> DATA TO PROCESS:

-- ==== Sys2Proof/Laws/KeptSupply.lean ====
section
/-! SUPPORT. What the operations of Supply.lean keep. -/

set_option linter.unusedSimpArgs false
set_option linter.unusedVariables false
set_option linter.unreachableTactic false
set_option linter.unusedTactic false

namespace Sys2Proof.Machine

variable {b : Prop} {p : List Instr} {i : Ident} {s : State}

theorem kept_wakeBoot  (h : Kept b p i s) :
    Kept b p i (wakeBoot s) := by
  unfold wakeBoot
  repeat' first
    | with_reducible assumption
    | (intro (s : State) (h : Kept b p i s))
    | (intro _ (s : State) (h : Kept b p i s))
    | (intro (h : Kept b p i _))
    | (intro (s' : State); refine_lift have h : Kept b p i s' := ?_; ?_; clear_value s')
    | lift_lets
    | with_reducible apply keptO_next
    | with_reducible apply kept_ite
    | with_reducible apply kept_onSys
    | with_reducible refine kept_foldl ?_ (fun s a h => ?_)
    | (intro (x : SysBlock) hx; first | exact hx | exact ⟨Nat.zero_le _, hx.2⟩)
    | (intro x'; clear_value x')
    | intro _
    | dsimp only [s']
    | split

theorem kept_execSupplyGood (a0 : Option (ℕ × ℕ)) (h : Kept b p i s) :
    KeptO b p i (execSupplyGood a0 s) := by
  unfold execSupplyGood
  repeat' first
    | with_reducible assumption
    | (intro (s : State) (h : Kept b p i s))
    | (intro _ (s : State) (h : Kept b p i s))
    | (intro (h : Kept b p i _))
    | (intro (s' : State); refine_lift have h : Kept b p i s' := ?_; ?_; clear_value s')
    | lift_lets
    | with_reducible apply keptO_next
    | with_reducible apply kept_ite
    | with_reducible apply keptO_ite
    | with_reducible apply kept_onSys
    | with_reducible apply kept_wakeBoot
    | with_reducible refine kept_foldl ?_ (fun s a h => ?_)
    | (intro (x : SysBlock) hx; first | exact hx | exact ⟨Nat.zero_le _, hx.2⟩)
    | (intro x'; clear_value x')
    | intro _
    | dsimp only [s']
    | split

theorem kept_stepDone (a0 : ℕ) (h : Kept b p i s) :
    Kept b p i (stepDone a0 s) := by
  unfold stepDone
  repeat' first
    | with_reducible assumption
    | (intro (s : State) (h : Kept b p i s))
    | (intro _ (s : State) (h : Kept b p i s))
    | (intro (h : Kept b p i _))
    | (intro (s' : State); refine_lift have h : Kept b p i s' := ?_; ?_; clear_value s')
    | lift_lets
    | with_reducible apply keptO_next
    | with_reducible apply kept_ite
    | with_reducible apply kept_onSys
    | with_reducible refine kept_foldl ?_ (fun s a h => ?_)
    | (intro (x : SysBlock) hx; first | exact hx | exact ⟨Nat.zero_le _, hx.2⟩)
    | (intro x'; clear_value x')
    | intro _
    | dsimp only [s']
    | split

theorem kept_holdupSafe  (h : Kept b p i s) :
    Kept b p i (holdupSafe s) := by
  unfold holdupSafe
  repeat' first
    | with_reducible assumption
    | (intro (s : State) (h : Kept b p i s))
    | (intro _ (s : State) (h : Kept b p i s))
    | (intro (h : Kept b p i _))
    | (intro (s' : State); refine_lift have h : Kept b p i s' := ?_; ?_; clear_value s')
    | lift_lets
    | with_reducible apply keptO_next
    | with_reducible apply kept_ite
    | with_reducible apply kept_onOwl
    | with_reducible apply kept_onPwr
    | with_reducible apply kept_onLinks
    | with_reducible apply kept_stepDone
    | with_reducible apply kept_logEv
    | with_reducible apply kept_refreshWithhold
    | with_reducible refine kept_foldl ?_ (fun s a h => ?_)
    | (intro (x : PwrBlock) hx; first | (simp only [PwrBlock.shape] at hx ⊢; with_reducible exact hx) | (simp only [PwrBlock.shape, List.length_mapIdx, List.length_map, upd_length, put_length] at hx ⊢; with_reducible exact hx) | (simp_all [PwrBlock.shape]; done) | ((repeat' split) <;> first | exact hx | (simp_all [PwrBlock.shape]; done)))
    | (intro (x : OwlBlock) hx; first | (simp only [OwlBlock.shape] at hx ⊢; with_reducible exact hx) | (simp only [OwlBlock.shape, List.length_mapIdx, List.length_map, upd_length, put_length] at hx ⊢; with_reducible exact hx) | (simp_all [OwlBlock.shape]; done) | ((repeat' split) <;> first | exact hx | (simp_all [OwlBlock.shape]; done)))
    | (intro x'; clear_value x')
    | intro _
    | dsimp only [s']
    | split

theorem kept_holdupPowerOff  (h : Kept b p i s) :
    Kept b p i (holdupPowerOff s) := by
  unfold holdupPowerOff
  repeat' first
    | with_reducible assumption
    | (intro (s : State) (h : Kept b p i s))
    | (intro _ (s : State) (h : Kept b p i s))
    | (intro (h : Kept b p i _))
    | (intro (s' : State); refine_lift have h : Kept b p i s' := ?_; ?_; clear_value s')
    | lift_lets
    | with_reducible apply keptO_next
    | with_reducible apply kept_ite
    | with_reducible apply kept_rxFlush
    | with_reducible apply kept_txFlush
    | with_reducible apply kept_onGlk
    | with_reducible apply kept_onTag
    | with_reducible apply kept_onEth
    | with_reducible apply kept_startCluster
    | with_reducible apply kept_onCans
    | with_reducible apply kept_slacOff
    | with_reducible refine kept_foldl ?_ (fun s a h => ?_)
    | (intro (x : TagBlock) hx; first | (simp only [TagBlock.shape] at hx ⊢; with_reducible exact hx) | (simp only [TagBlock.shape, List.length_mapIdx, List.length_map, upd_length, put_length] at hx ⊢; with_reducible exact hx) | (simp_all [TagBlock.shape]; done) | ((repeat' split) <;> first | exact hx | (simp_all [TagBlock.shape]; done)))
    | (intro x'; clear_value x')
    | intro _
    | dsimp only [s']
    | split

theorem kept_abandonSnapshots  (h : Kept b p i s) :
    Kept b p i (abandonSnapshots s) := by
  unfold abandonSnapshots
  repeat' first
    | with_reducible assumption
    | (intro (s : State) (h : Kept b p i s))
    | (intro _ (s : State) (h : Kept b p i s))
    | (intro (h : Kept b p i _))
    | (intro (s' : State); refine_lift have h : Kept b p i s' := ?_; ?_; clear_value s')
    | lift_lets
    | with_reducible apply keptO_next
    | with_reducible apply kept_ite
    | with_reducible apply kept_onCounters
    | with_reducible apply kept_onMet
    | with_reducible apply kept_logEv
    | with_reducible refine kept_foldl ?_ (fun s a h => ?_)
    | (intro (x : MetBlock) hx; first | (simp only [MetBlock.shape] at hx ⊢; with_reducible exact hx) | (simp only [MetBlock.shape, List.length_mapIdx, List.length_map, upd_length, put_length] at hx ⊢; with_reducible exact hx) | (simp_all [MetBlock.shape]; done) | ((repeat' split) <;> first | exact hx | (simp_all [MetBlock.shape]; done)))
    | (intro x'; clear_value x')
    | intro _
    | dsimp only [s']
    | split

theorem kept_holdupSave (a0 : List (ℕ × IntervalInput)) (h : Kept b p i s) :
    Kept b p i (holdupSave a0 s) := by
  unfold holdupSave
  repeat' first
    | with_reducible assumption
    | (intro (s : State) (h : Kept b p i s))
    | (intro _ (s : State) (h : Kept b p i s))
    | (intro (h : Kept b p i _))
    | (intro (s' : State); refine_lift have h : Kept b p i s' := ?_; ?_; clear_value s')
    | lift_lets
    | with_reducible apply keptO_next
    | with_reducible apply kept_ite
    | with_reducible apply kept_closeSteps
    | with_reducible apply kept_onMet
    | with_reducible apply kept_saveAtOnce
    | with_reducible apply kept_abandonSnapshots
    | with_reducible apply kept_stepDone
    | with_reducible apply kept_journalPending
    | with_reducible refine kept_foldl ?_ (fun s a h => ?_)
    | (intro (x : MetBlock) hx; first | (simp only [MetBlock.shape] at hx ⊢; with_reducible exact hx) | (simp only [MetBlock.shape, List.length_mapIdx, List.length_map, upd_length, put_length] at hx ⊢; with_reducible exact hx) | (simp_all [MetBlock.shape]; done) | ((repeat' split) <;> first | exact hx | (simp_all [MetBlock.shape]; done)))
    | (intro x'; clear_value x')
    | intro _
    | dsimp only [s']
    | split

> WORK TO BE COMPLETED: Tally every line of the data that holds the word "unfold" and write the count alone.

> ANSWER BOX: 7